### WHAT IS NEEDED
Copy the lines of the entries exactly, from the opening one to the one holding "def Obligations.CommandsKeepQueueAndMemory : Prop", and leave out everything after.

### MATERIAL FOR THE TASK
-- ==== Sys2Proof/Certificates/Slice0/Obligations.lean ====
section
/-! DEFINITION. The statements for the provers. Rules R1 to R195 are those of spec/; "log n" is notes/assumptions/n.md. A
statement that gives the whole next state as an update of the old one is also the command's frame: every field it does not
name is unchanged, the queue and the configuration memory with them. -/

open Sys2Proof Sys2Proof.Machine

/-! ## The machine as a whole -/

/-- A step runs the front command on the state with the queue's rest; an empty queue idles (the idling is the model's choice,
log 3). -/
def Obligations.StepRunsFrontCommand : Prop :=
  (∀ (s : State) (c : Instr) (rest : List Instr), s.pending = c :: rest → step s = exec c (s.withPending rest)) ∧
  (∀ s : State, s.pending = [] → step s = .next s)

/-- No command touches the queue of waiting commands, and none but STORE_COMPLETE and LOADING_END changes a byte of the
configuration memory. -/
def Obligations.CommandsKeepQueueAndMemory : Prop :=
  ∀ (c : Instr) (s t : State), exec c s = .next t →
    t.pending = s.pending ∧
      ((∀ f h, c ≠ .storeComplete f h) → (∀ a w, c ≠ .loadingEnd a w) → ∀ a, Memory.read t.mem a = Memory.read s.mem a)

/-- Every command answers a next state from every state, but for a LOADING_END whose operand rewrites a byte that the
configuration memory does not have: that one stops by its name (log 7). -/
def Obligations.CommandsRun : Prop :=
  ∀ (c : Instr) (s : State),
    (∃ t, exec c s = .next t) ∨
    (∃ answers rewritten a, c = .loadingEnd answers rewritten ∧ s.st.seq.state = .loading ∧
      Memory.firstAbsent rewritten = some a ∧ exec c s = .fault (.noSuchMemoryByte a))

/-- Every step from a state whose configuration memory is in canonical form ends in such a state. -/
def Obligations.StepKeepsMemoryForm : Prop :=
  ∀ s t : State, s.memoryKept → step s = .next t → t.memoryKept

/-- Every step keeps the law of hammer slots: no more pulses than slots, and outside LISTENING and RUNNING none. Every step
keeps the law of the strike queues: every entry belongs to the holder of the bell, a bell without a holder has none, and the
entries stand in the order of their targets; the state after reset has it. -/
def Obligations.StepKeepsHammerSlots : Prop :=
  (∀ s t : State, s.slotsKept → step s = .next t → t.slotsKept) ∧
  ((∀ s t : State, s.queuesKept → step s = .next t → t.queuesKept) ∧ State.reset.queuesKept)

/-- Every step keeps run time and tower time in the ranges of their fields. -/
def Obligations.StepKeepsTimeInRange : Prop :=
  ∀ s t : State, s.st.tb.inRange → step s = .next t → t.st.tb.inRange

/-- No step leaves a restart outstanding: it is made with the report of its ANSWER. Every step keeps the bus state in
agreement with the send and hear counts, where they count. -/
def Obligations.StepKeepsBusAndSettled : Prop :=
  (∀ s t : State, s.settled → step s = .next t → t.settled) ∧
  (∀ s t : State, s.st.bus.agrees → step s = .next t → t.st.bus.agrees)

/-- Every step keeps the sizes of the tables, the 2,048 records of the note store, the 1,440 steps of a dial, the station
number in 0..14 and each lead in its range; the state after reset has them. Every step keeps the law of keys: no two records
of one key in the performance table, no record's key in the recent-key list, and the HOUR record, and no other, in slot 0;
the state after reset has it. -/
def Obligations.StepKeepsTables : Prop :=
  ((∀ s t : State, s.tablesKept → step s = .next t → t.tablesKept) ∧ State.reset.tablesKept) ∧
  ((∀ s t : State, s.keysKept → step s = .next t → t.keysKept) ∧ State.reset.keysKept)
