-- ==== Sys2Proof/Laws/PerInstr.lean ====
section
/-! SUPPORT. A law of every command as syntax: the operands of a well-formed command fit a frame, its numbers a byte each and
its payload or arguments the twelve bytes a frame can carry (R46, 11.1, 11.2). -/

namespace Sys2Proof.Laws.Fits

/-- The numbers among a command's operands, the bit count of START_BIT left out. -/
def numbers : Instr → List Nat
  | .localSecondBoundary => []
  | .backupSecondBoundary => []
  | .towerSecond => []
  | .dialBoundary => []
  | .civilMinute => []
  | .civilQuarter => []
  | .civilHour => []
  | .markMoment => []
  | .startBit _ _ => []
  | .arbitrationLost => []
  | .attemptError _ => []
  | .attemptCompleteHeard => []
  | .attemptCompleteUnheard => []
  | .receiveError _ => []
  | .muteRecovery _ => []
  | .markReceived src _ => [src]
  | .peerExpiry peer => [peer]
  | .referenceMessage _ _ => []
  | .referenceMessageExpiry => []
  | .referencePulse => []
  | .referenceLost => []
  | .cueReceived src _ => [src]
  | .haltKeyReceived src _ => [src]
  | .haltSilenceReceived src _ => [src]
  | .haltResumeReceived src _ => [src]
  | .drawReceived src _ => [src]
  | .freeReceived src _ => [src]
  | .answerReceived src _ => [src]
  | .drawEntryExpiry station id => [station, id]
  | .quietPeriodEnd => []
  | .pendingWaitLong id => [id]
  | .performancePlay slot => [slot]
  | .noteFeed slot => [slot]
  | .performanceEnd slot => [slot]
  | .hourWaitDeadline => []
  | .recentKeyExpiry => []
  | .hammerLaunch channel => [channel]
  | .lateLimitExpiry channel => [channel]
  | .waitingNoteExpiry channel => [channel]
  | .hammerPulseEnd channel => [channel]
  | .returnSensorRest channel => [channel]
  | .repeatIntervalPassed channel => [channel]
  | .returnTimeout channel => [channel]
  | .returnSensorLoss channel => [channel]
  | .restLossLimit channel => [channel]
  | .dialPulseBegin dial => [dial]
  | .dialPulseEnd dial => [dial]
  | .dialRenewalDue dial => [dial]
  | .circuitStartEnd circuit => [circuit]
  | .feedbackCheck circuit => [circuit]
  | .circuitRenewalDue circuit => [circuit]
  | .storeComplete _ _ => []
  | .supplyGoodFall => []
  | .resetAssert => []
  | .startMoment => []
  | .backupSupplyLow => []
  | .checkingEnd => []
  | .loadingEnd _ _ => []
  | .listeningTimeout => []
  | .restartLine => []
  | .status a _ => [a.asker, a.target, a.seq]
  | .readTime a _ => [a.asker, a.target, a.seq]
  | .setTime a _ => [a.asker, a.target, a.seq]
  | .readItem a _ => [a.asker, a.target, a.seq]
  | .writeItemCalendar a _ => [a.asker, a.target, a.seq]
  | .writeItemDusk a _ => [a.asker, a.target, a.seq]
  | .writeItemScene a _ => [a.asker, a.target, a.seq]
  | .openTune a _ => [a.asker, a.target, a.seq]
  | .addNotes a _ => [a.asker, a.target, a.seq]
  | .closeTune a _ => [a.asker, a.target, a.seq]
  | .deleteTune a _ => [a.asker, a.target, a.seq]
  | .store a _ => [a.asker, a.target, a.seq]
  | .start a _ => [a.asker, a.target, a.seq]
  | .strike a _ => [a.asker, a.target, a.seq]
  | .haltKey a _ => [a.asker, a.target, a.seq]
  | .silence a _ => [a.asker, a.target, a.seq]
  | .resume a _ => [a.asker, a.target, a.seq]
  | .lightScene a _ => [a.asker, a.target, a.seq]
  | .dialSet a _ => [a.asker, a.target, a.seq]
  | .recheck a _ => [a.asker, a.target, a.seq]
  | .clearSummary a _ => [a.asker, a.target, a.seq]
  | .restart a _ => [a.asker, a.target, a.seq]
  | .unknownRequest a code _ => [a.asker, a.target, a.seq, code]
  | .crystalCycle _ => []
  | .breakReceived => []
  | .frameDiscarded src => [src]

/-- The bytes among a command's operands, those of a failed STORE's block left out. -/
def payload : Instr → List Byte
  | .localSecondBoundary => []
  | .backupSecondBoundary => []
  | .towerSecond => []
  | .dialBoundary => []
  | .civilMinute => []
  | .civilQuarter => []
  | .civilHour => []
  | .markMoment => []
  | .startBit _ _ => []
  | .arbitrationLost => []
  | .attemptError _ => []
  | .attemptCompleteHeard => []
  | .attemptCompleteUnheard => []
  | .receiveError _ => []
  | .muteRecovery _ => []
  | .markReceived _ payload => payload
  | .peerExpiry _ => []
  | .referenceMessage bytes _ => bytes
  | .referenceMessageExpiry => []
  | .referencePulse => []
  | .referenceLost => []
  | .cueReceived _ payload => payload
  | .haltKeyReceived _ payload => payload
  | .haltSilenceReceived _ payload => payload
  | .haltResumeReceived _ payload => payload
  | .drawReceived _ payload => payload
  | .freeReceived _ payload => payload
  | .answerReceived _ payload => payload
  | .drawEntryExpiry _ _ => []
  | .quietPeriodEnd => []
  | .pendingWaitLong _ => []
  | .performancePlay _ => []
  | .noteFeed _ => []
  | .performanceEnd _ => []
  | .hourWaitDeadline => []
  | .recentKeyExpiry => []
  | .hammerLaunch _ => []
  | .lateLimitExpiry _ => []
  | .waitingNoteExpiry _ => []
  | .hammerPulseEnd _ => []
  | .returnSensorRest _ => []
  | .repeatIntervalPassed _ => []
  | .returnTimeout _ => []
  | .returnSensorLoss _ => []
  | .restLossLimit _ => []
  | .dialPulseBegin _ => []
  | .dialPulseEnd _ => []
  | .dialRenewalDue _ => []
  | .circuitStartEnd _ => []
  | .feedbackCheck _ => []
  | .circuitRenewalDue _ => []
  | .storeComplete _ _ => []
  | .supplyGoodFall => []
  | .resetAssert => []
  | .startMoment => []
  | .backupSupplyLow => []
  | .checkingEnd => []
  | .loadingEnd _ _ => []
  | .listeningTimeout => []
  | .restartLine => []
  | .status _ args => args
  | .readTime _ args => args
  | .setTime _ args => args
  | .readItem _ args => args
  | .writeItemCalendar _ args => args
  | .writeItemDusk _ args => args
  | .writeItemScene _ args => args
  | .openTune _ args => args
  | .addNotes _ args => args
  | .closeTune _ args => args
  | .deleteTune _ args => args
  | .store _ args => args
  | .start _ args => args
  | .strike _ args => args
  | .haltKey _ args => args
  | .silence _ args => args
  | .resume _ args => args
  | .lightScene _ args => args
  | .dialSet _ args => args
  | .recheck _ args => args
  | .clearSummary _ args => args
  | .restart _ args => args
  | .unknownRequest _ _ args => args
  | .crystalCycle _ => []
  | .breakReceived => []
  | .frameDiscarded _ => []

/-- The operands of the command fit, if it is well-formed. -/
def Statement (i : Instr) : Prop := WellFormed.check i = true → (∀ n ∈ numbers i, n < 256) ∧ (payload i).length ≤ 12

/-! ## The shapes of operands -/

theorem none_fit : (∀ n ∈ ([] : List Nat), n < 256) ∧ ([] : List Byte).length ≤ 12 := ⟨nofun, Nat.zero_le 12⟩

theorem number_fits {n k : Nat} (hk : k ≤ 256) (h : decide (n < k) = true) : (∀ m ∈ [n], m < 256) ∧ ([] : List Byte).length ≤ 12 := by
  have := of_decide_eq_true h
  simp; omega

theorem ask_fits {a : Ask} {args : List Byte} (h : WellFormed.ask a args = true) :
    (∀ m ∈ [a.asker, a.target, a.seq], m < 256) ∧ args.length ≤ 12 := by
  simp only [WellFormed.ask, WellFormed.source, Bool.and_eq_true, decide_eq_true_eq] at h
  simp; omega

theorem frame_fits {src lo hi : Nat} {p : List Byte} (hh : hi ≤ 12) (h : WellFormed.frame src p lo hi = true) :
    (∀ m ∈ [src], m < 256) ∧ p.length ≤ 12 := by
  simp only [WellFormed.frame, WellFormed.source, Bool.and_eq_true, decide_eq_true_eq] at h
  simp; omega

theorem and_left {a b : Bool} (h : (a && b) = true) : a = true := (Bool.and_eq_true_iff.mp h).1
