-- ==== Sys2Proof/Tests/Slice0.lean ====
section
/-! SUPPORT. The author's own tests: the check of well-formedness on ill-formed terms, one command on a small state with
expected values from the manual's worked tables, and for every statement with hypotheses a state and operands that meet them
(`witness_...`, one for each clause). -/

open Sys2Proof Sys2Proof.Machine

namespace Sys2Proof.Tests

/-! ## Small states -/

/-- A bell channel's fields. -/
def bellCfg (bell lead : Nat) : ChannelConfig := ⟨some bell, lead, 20, 30, 40, 50, 500⟩

/-- Station 3 with bells 1 and 2, one dial, and one light circuit. -/
def cfg : StationBlock :=
  { StationBlock.cold with
    number := 3, reference := true, cueCapable := true, hammerSlots := 2, hourBell := some 1, velocity := 2, budget := 100
    channels := bellCfg 1 100 :: bellCfg 2 80 :: StationBlock.cold.channels.drop 2
    dials := ⟨true, 300, 2, 5⟩ :: StationBlock.cold.dials.drop 1
    circuits := ⟨some 5, 20, 2, 10, true⟩ :: StationBlock.cold.circuits.drop 1 }

/-- A bell channel in service. -/
def bell : Channel := { Channel.cold with state := .ready, lastLaunch := some ⟨0, 0⟩, restTaken := true, rested := true }

/-- 10:00 on day 9,000, at second 1,000 of run time. -/
def clock : TimeBase := { TimeBase.cold with run := ⟨1000, 100⟩, day := 9000, us := 36000000000, valid := true }

/-- Station 3 in RUNNING. -/
def base : Station :=
  { Station.cold with
    tb := clock, cfg := cfg
    channels := bell :: bell :: List.replicate 6 Channel.cold
    seq := { Station.cold.seq with state := .running, supplyGood := true, supplyFell := false, backupValid := true } }

/-- The machine with a station. -/
def on (t : Station) : State := ⟨[], [], t⟩

/-- The capture of a start bit 100 cycles back. -/
def start : Capture := ⟨9000, 35999996948, 0, ⟨1000, 0⟩⟩

/-- A station on whose line a frame of another station is being received. -/
def hearing (t : Station) : Station := { t with bus := { t.bus with current := some ⟨start, .receiving⟩ } }

/-- A station that sends the frame in its queue's only slot. -/
def sending (t : Station) (f : Frame) : Station :=
  { t with bus := { t.bus with current := some ⟨start, .sending 4⟩, queue := [⟨f, 4, 0, 0⟩], nextAge := 5 } }

/-- An ASK of panel 14 to station 3. -/
def ask : Ask := ⟨14, 3, 9⟩

/-- An ASK of panel 14 to all stations. -/
def askAll : Ask := ⟨14, 15, 9⟩

/-- A key at the ends of its fields. -/
def topKey : Key := ⟨.tune, 255, 7, 65535, 65535⟩

/-- MARK fields at the ends of their ranges. -/
def topMark : MarkFields := ⟨65535, 1099511627775, 7, some 14, true, true, true⟩

/-- A TOLL entry for midnight on weekdays. -/
def tollBytes : List Byte := [0x30, 127, 0, 0, 0, 0, 0x05, 0x9F, 0x03, 0xE8, 64, 255, 0, 0]

/-- A station one cycle before a local second, its tower time one unit before midnight of the last day. -/
def lateCycle : State := on { base with tb := { clock with
  run := ⟨4294967295, 32767⟩, day := 65535, us := 86399999999, frac := 511, q := -66, r := 32767, valid := false } }

/-- The same in SUPPLY_WAIT. -/
def lateBackup : State := on { base with
  tb := { clock with day := 65535, us := 86399999999, frac := 511, q := 65, r := 1, backupCyc := 32767 }
  seq := { base.seq with state := .supplyWait } }

/-- A local second boundary with the least rate and remainder and a large slew. -/
def secondDue : State := on { base with tb := { clock with secondDue := true, rate := -200000, rho := -999, slew := -2000000 } }

/-- A second boundary of the backup domain. -/
def backupDue : State := on { base with
  tb := { clock with backupDue := true, rate := 200000, rho := 999 }, seq := { base.seq with state := .supplyWait } }

/-- A tower second that holds the mark moment of station 3. -/
def towerDue : State := on { base with tb := { clock with us := 36001000000, towerSecondDue := some ⟨9000, 36001000000⟩ } }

### TASK SOLUTION
-- ==== Sys2Proof/Certificates/Slice0/Obligations.lean ====
section
/-! DEFINITION. The statements for the provers. Rules R1 to R195 are those of spec/; "log n" is notes/assumptions/n.md. A
statement that gives the whole next state as an update of the old one is also the command's frame: every field it does not
name is unchanged, the queue and the configuration memory with them. -/

open Sys2Proof Sys2Proof.Machine

/-! ## The machine as a whole -/

/-- A step runs the front command on the state with the queue's rest; an empty queue idles (the idling is the model's choice,
log 3). -/
def Obligations.StepRunsFrontCommand : Prop :=
  (∀ (s : State) (c : Instr) (rest : List Instr), s.pending = c :: rest → step s = exec c (s.withPending rest)) ∧
  (∀ s : State, s.pending = [] → step s = .next s)

/-- No command touches the queue of waiting commands, and none but STORE_COMPLETE and LOADING_END changes a byte of the
configuration memory. -/
def Obligations.CommandsKeepQueueAndMemory : Prop :=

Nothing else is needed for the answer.